The Vera C. Rubin Observatory's most important output is not a picture of the sky. It is an alert — a small packet of numbers that says something changed, and it belongs to everyone the moment it is made. Rubin's alert packets, produced by its prompt-processing pipeline from the difference between a fresh 30-second exposure and a reference image of the same patch of sky, are, in the observatory's own words, "world public" and carry "no proprietary period." [1]
The paper wrote on June 28 that Webb releases its raw telescope files to the public after a year, where a 12-month hold eventually lets any critic re-reduce the data. Rubin is that discipline taken to its limit. Where Webb's raw frames become public after a year, Rubin's change-alerts are public in the same minute they are generated, streamed to anyone who asks. [1]
The stream began on a specific night. Rubin issued its first live public alerts during the night of February 24, 2026, when sky monitoring opened at 21:36 local time in Chile; the first night alone turned up dozens of new supernovae. [2] One broker, the UK-built Lasair, ingested and processed 800,000 alerts across roughly eight hours of that first night, matching each against catalogues and classifying them with machine-learning systems. [2]
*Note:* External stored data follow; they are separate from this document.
/-- The default policy of each source (Table 16-4).  The WEXP of 16 that "Count 8/16" gives is held
whole; the four-bit field of FLT_POLICY shows its low bits (DEDUCED: no rule narrows the default). -/
def defPolicy (b : Blk) (i : Nat) : Policy :=
  match b, i with
  | .glb, 0 => plainPolicy 2 | .glb, 1 => plainPolicy 0
  | .tim, 0 => plainPolicy 1 | .tim, 1 => plainPolicy 0 | .tim, 2 => plainPolicy 1
  | .tim, 3 => plainPolicy 1 | .tim, 4 => countPolicy 0 15 10
  | .bar, 0 => plainPolicy 2 | .bar, 1 => plainPolicy 1 | .bar, 2 => plainPolicy 2
  | .bar, 3 => plainPolicy 3 | .bar, 4 => plainPolicy 3 | .bar, 5 => plainPolicy 3
  | .bar, 6 => countPolicy 0 15 10 | .bar, 7 => countPolicy 0 15 10
  | .fba, 0 => plainPolicy 2 | .fba, 1 => plainPolicy 1 | .fba, 2 => plainPolicy 3
  | .fba, 3 => countPolicy 0 4 10 | .fba, 4 => countPolicy 0 15 10 | .fba, 5 => countPolicy 0 15 10
  | .lnk, 0 => plainPolicy 2 | .lnk, 1 => plainPolicy 0 | .lnk, 2 => plainPolicy 0
  | .lnk, 3 => countPolicy 0 15 6 | .lnk, 4 => countPolicy 0 8 16 | .lnk, 5 => plainPolicy 3
  | .lnk, 6 => actPolicy 2 1
  | .cfg, 0 => plainPolicy 3 | .cfg, 1 => plainPolicy 1 | .cfg, 2 => plainPolicy 0
  | .cfg, 3 => plainPolicy 1
  | .cou, n => engPolicy n | .bru, n => engPolicy n
  | .pwr, 0 => plainPolicy 1 | .pwr, 1 => plainPolicy 2 | .pwr, 2 => plainPolicy 0
  | .fgl, 0 => actPolicy 2 1 | .fgl, 1 => plainPolicy 2 | .fgl, 2 => plainPolicy 3
  | .fgl, 3 => plainPolicy 1
  | .pal, 0 => actPolicy 2 1 | .pal, 1 => plainPolicy 0 | .pal, 2 => plainPolicy 0
  | .pal, 3 => countPolicy 0 8 16 | .pal, 4 => plainPolicy 2 | .pal, 5 => actPolicy 2 2
  | .col, 0 => plainPolicy 1 | .col, 1 => plainPolicy 0 | .col, 2 => actPolicy 2 2
  | .col, 3 => plainPolicy 1 | .col, 4 => plainPolicy 0 | .col, 5 => countPolicy 0 8 16
  | .col, 6 => plainPolicy 1 | .col, 7 => actPolicy 2 2
  | .nul, 0 => plainPolicy 1 | .nul, 5 => countPolicy 0 8 16 | .nul, 6 => plainPolicy 1
  | .nul, 7 => actPolicy 2 2
  | .var, 0 => plainPolicy 1 | .var, 1 => plainPolicy 0 | .var, 2 => countPolicy 0 8 16
  | .var, 3 => plainPolicy 1 | .var, 4 => plainPolicy 2
  | .str, 0 => plainPolicy 1 | .str, 1 => plainPolicy 2
  | .evt, 0 => countPolicy 0 8 16 | .evt, 1 => plainPolicy 1 | .evt, 5 => plainPolicy 2
  | .hka, 4 => actPolicy 2 1 | .hkb, 4 => actPolicy 2 1
  | .hks, 0 => plainPolicy 1 | .hks, 1 => plainPolicy 1 | .hks, 3 => actPolicy 2 1
  | .cal, 0 => plainPolicy 1 | .cal, 1 => plainPolicy 1 | .cal, 4 => plainPolicy 1
  | .cal, 5 => countPolicy 0 8 16 | .cal, 6 => plainPolicy 1 | .cal, 7 => actPolicy 2 1
  | _, _ => plainPolicy 0

/-- A source after reset. -/
def defSource (p : Policy) : Source :=
  ⟨p, 0, 0, 0, 0, 0, none, false, false, none, 0, 0, false⟩

/-- The key of a source in the sparse table. -/
def srcKey (b : Blk) (i : Nat) : Nat := blkNum b * 16 + i % 16

/-- A fault source. -/
def State.src (s : State) (b : Blk) (i : Nat) : Source :=
  assocGet s.srcs (srcKey b i) (defSource (defPolicy b (i % 16)))

/-- Store a fault source. -/
def State.setSrc (s : State) (b : Blk) (i : Nat) (x : Source) : State :=
  { s with srcs := assocPut s.srcs (srcKey b i) x (defSource (defPolicy b (i % 16))) }

/-! ### Determinism reasons (R8) -/

/-- The lowest set bit among bits n and up of an 8-bit set, 0 when none is set. -/
def lowestReason (bits : Nat) : Nat :=
  if bitOf bits 1 then 1 else if bitOf bits 2 then 2 else 0

/-- A sticky reason occurs: the first stays shown, and of two in one tick the lower (R8). -/
def State.sticky (s : State) (code : Nat) : State :=
  let old := s.fld GLB_DETERMINISM_STICKY
  let show_ := old == 0 || (s.flt.stickyAt == s.tm.tick && code < s.fld GLB_DETERMINISM_REASON)
  let s1 := s.setFld GLB_DETERMINISM_STICKY (old ||| 2 ^ code)
  let s2 := if show_ then s1.setFld GLB_DETERMINISM_REASON code else s1
  if old == 0 then { s2 with flt := { s2.flt with stickyAt := s.tm.tick } } else s2

/-- Show the live reason with the lowest code where no sticky one exists (R8). -/
def State.showReason (s : State) : State :=
  if s.fld GLB_DETERMINISM_STICKY == 0 then
    s.setFld GLB_DETERMINISM_REASON (lowestReason (s.fld GLB_DETERMINISM_LIVE))
  else s

/-- A live reason begins to hold (R8). -/
def State.live (s : State) (code : Nat) : State :=
  (s.setFld GLB_DETERMINISM_LIVE (s.fld GLB_DETERMINISM_LIVE ||| 2 ^ code)).showReason

/-! ### Requests for routines (R240) -/

/-- The state of an engine. -/
def State.eng (s : State) : Eng → EngSt
  | .courier => s.cou
  | .brush => s.bru

/-- Store the state of an engine. -/
def State.setEng (s : State) (e : Eng) (x : EngSt) : State :=
  match e with
  | .courier => { s with cou := x }
  | .brush => { s with bru := x }

/-- An engine's block. -/
def engBlk : Eng → Blk
  | .courier => .cou
  | .brush => .bru

/-- A word of an engine's data memory (Table 11-19; every word resets to 0). -/
def State.engData (s : State) (e : Eng) (a : Nat) : W24 :=
  s.win (engBlk e) (0x4000 + a)

/-- Word 0 of a routine's descriptor (Table 11-8). -/
def State.desc0 (s : State) (e : Eng) (n : Nat) : Nat := (s.engData e (2 * n)).toNat
/-- A descriptor's VALID bit. -/
def descValid (w : Nat) : Bool := bitOf w 23
/-- A descriptor's SERVICE bit. -/
def descService (w : Nat) : Bool := bitOf w 22
/-- A descriptor's URGENT bit. -/
def descUrgent (w : Nat) : Bool := bitOf w 21
/-- A descriptor's PRIORITY. -/
def descPriority (w : Nat) : Nat := bitsOf w 20 18
/-- A descriptor's ENTRY. -/
def descEntry (w : Nat) : BitVec 12 := BitVec.ofNat 12 w

/-- An interrupt cause is recognised in this tick (Table 11-7). -/
def State.cause (s : State) (e : Eng) (k : Nat) : State :=
  let x := s.eng e
  s.setEng e { x with causes := x.causes ||| BitVec.ofNat 5 (2 ^ k) }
The scale is the story. Over a decade-long Legacy Survey of Space and Time, Rubin's camera — the largest digital camera ever built — will capture around 10 million images and measure billions of stars and galaxies, most of them never previously detected. [2] Each exposure feeds the same loop: photograph the sky, subtract the reference frame, and emit an alert wherever something brightened, dimmed, moved, or appeared. [1][2]
No single institution can drink from that firehose, so the alerts flow through brokers. Seven full-stream brokers — ALeRCE, AMPEL, ANTARES, Babamul, Fink, Lasair, and Pitt-Google — receive the entire stream and add filtering, cross-matching, classification, and prioritization for follow-up, while the deeper images and catalogues follow a slower, data-rights path through the Rubin Science Platform. [1][3] Because no proprietary window applies, a supernova hunter in one country and a skeptic in another receive the same alert at the same instant, with the same measurements attached. [1] A claim that a star exploded is not a press release to believe; it is an alert to filter, match, and follow up.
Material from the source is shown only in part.